In this material, which lines include the string "nextTag"? Show them.

____

/-- An admitted axle, of two halves or of one, at or after t_last that meets the conditions of joining is appended to the
open vehicle, UNPAIRED, OWNER or YIELDED, and becomes its latest axle; it is then forwarded by a YIELDED vehicle, or tested as
an edge axle (R32, R74, R77, R81, R83, R90, R103). When that vehicle holds 12 axles already it takes TRUNCATED and ends, and
the axle opens a vehicle of the next number that carries CONTINUATION (R79). An axle that fails the joining test ends the
vehicle and opens the next one (R72, R77). A vehicle that ends so is held with an edge axle, as an OWNER one whose close is
not met, or as a YIELDED one without its gap due mark: it enters the closing slot. Otherwise a YIELDED one ends as yielded,
and any other passes through the completion operation; the new vehicle latches the correction as that left it (R73, R104). A
single-half axle that fills a transferred one is shut out here, and LateAndMergedAxlesPlaced states it (R106). -/
def Obligations.AxleJoinsOpenVehicle : Prop :=
  ∀ (s : State) (v : Vehicle) (o : Observation), s.assembler.openVehicle = some v → Sided o →
    StandsAlone s.control.params o v → 0 ≤ (o.time - v.lastTime).toInt →
    let p := s.control.params
    let fits := o.direction = v.direction ∧
      ((v.lastSpeed + o.speed : Nat) : Int) * (o.time - v.lastTime).toInt / 32768 ≤ p.maxSpacing ∧
      (p.loopFitted = true → ∀ t, v.separation = some t → (o.time - t).toInt < 0)
    let due := o.time + BitVec.ofNat 32 ((p.maxSpacing + p.spacing) * 16384 / o.speed)
    let axle := loadedWith p v.latched.factor v.correction v.nextTag (v.axles.length + 1) o
    let joined : Vehicle := { v with
      axles := v.axles ++ [axle], nextTag := v.nextTag + 1, lastTime := o.time, lastSpeed := o.speed, gapDue := due
      flags := { v.flags with
        mismatch := v.flags.mismatch || axle.mismatch, saturated := v.flags.saturated || axle.saturated } }
    let leaves := fun (w : Option Vehicle) => { s with
      counters := counted 3 s.counters, assembler := { s.assembler with openVehicle := w } }
    let gone := leaves none
    let opens := fun (t : State) (continuation : Bool) =>
      let latched := s.assembler.handover
      let correction := t.drift.bands[latched.band].correction
      let first := loadedWith p latched.factor correction 0 1 o
      let w : Vehicle :=
        { number := (s.assembler.lastNumber + 1) % 65536
          pairing := .unpaired, peer := 0, peerVehicle := 0, yieldClosed := false, received := 0
          forwarded := 0, holdDue := none
          direction := o.direction, latched := latched, correction := correction
          axles := [first], nextTag := 1, lastTime := o.time, lastSpeed := o.speed
          separation := none, gapDue := due, gapDueMark := false
          flags := { Flags.none with
            mismatch := first.mismatch, saturated := first.saturated
            wrongWay := o.direction = .reverse
            tempHeld := latched.source = .ownHeld || latched.source = .held
            tempDefault := latched.source = .default
            correctionDefault := s.drift.defaulted, continuation := continuation } }
      AfterPlacing w first { t with assembler := { t.assembler with
        lastNumber := (s.assembler.lastNumber + 1) % 65536, openVehicle := some w } } (s.admitAxle o)
    let held := (∃ e ∈ s.boundary.edges, e.vehicle = v.number) ∨
      v.pairing = .owner ∧ ¬ (v.gapDueMark = true ∧ (v.yieldClosed = true ∨ v.flags.partnerLost = true)) ∨
      v.pairing = .yielded ∧ v.gapDueMark = false
    let ends := fun (w : Vehicle) (continuation : Bool) =>
      (held → s.assembler.closingVehicle = none →
        opens { gone with assembler := { gone.assembler with closingVehicle := some w } } continuation) ∧
      (held → opens (gone.enterClosing w) continuation) ∧
      (¬ held → v.pairing ≠ .yielded → opens (gone.complete w) continuation) ∧
      (¬ held → v.pairing = .yielded →
        let t := gone.produce (.yieldClosed v.peer v.peerVehicle v.forwarded)
        opens { t with counters := counted 5 t.counters } continuation)
    (fits → v.axles.length < 12 → AfterPlacing joined axle (leaves (some joined)) (s.admitAxle o)) ∧
    (fits → v.axles.length = 12 → ends { v with flags := { v.flags with truncated := true } } true) ∧
    (¬ fits → ends v false)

____

### TASK ANSWER
    let axle := loadedWith p v.latched.factor v.correction v.nextTag (v.axles.length + 1) o
      axles := v.axles ++ [axle], nextTag := v.nextTag + 1, lastTime := o.time, lastSpeed := o.speed, gapDue := due
          axles := [first], nextTag := 1, lastTime := o.time, lastSpeed := o.speed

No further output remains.